» **WHAT TO WORK ON**: Search the data for the word "Machine" and copy every line where it occurs.

» **DATA SECTION**:
========================

-- ==== Sys2Proof/Machine/Flags.lean ====
section
/-! DEFINITION. The STATUS view.

10_state.md R20: "The engine has no flags, no condition codes and no carry, overflow, zero or sign bit"; so there is no flag
computation to define. R24: `STATUS` "is not a stored register; it is the 32-bit word RDS returns, assembled from `PHASE`
and `N`". -/

namespace Sys2Proof.Machine

/-- R24, R117: `zext_32(N) << 8 | zext_32(PHASE)`. -/
def statusWord (s : State) : Word :=
  (s.n.setWidth 32 <<< 8) ||| s.phase.code.setWidth 32

end Sys2Proof.Machine
end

========================

» **WRITTEN SOLUTION**:
-- ==== Sys2Proof/Machine/Flags.lean ====
namespace Sys2Proof.Machine
end Sys2Proof.Machine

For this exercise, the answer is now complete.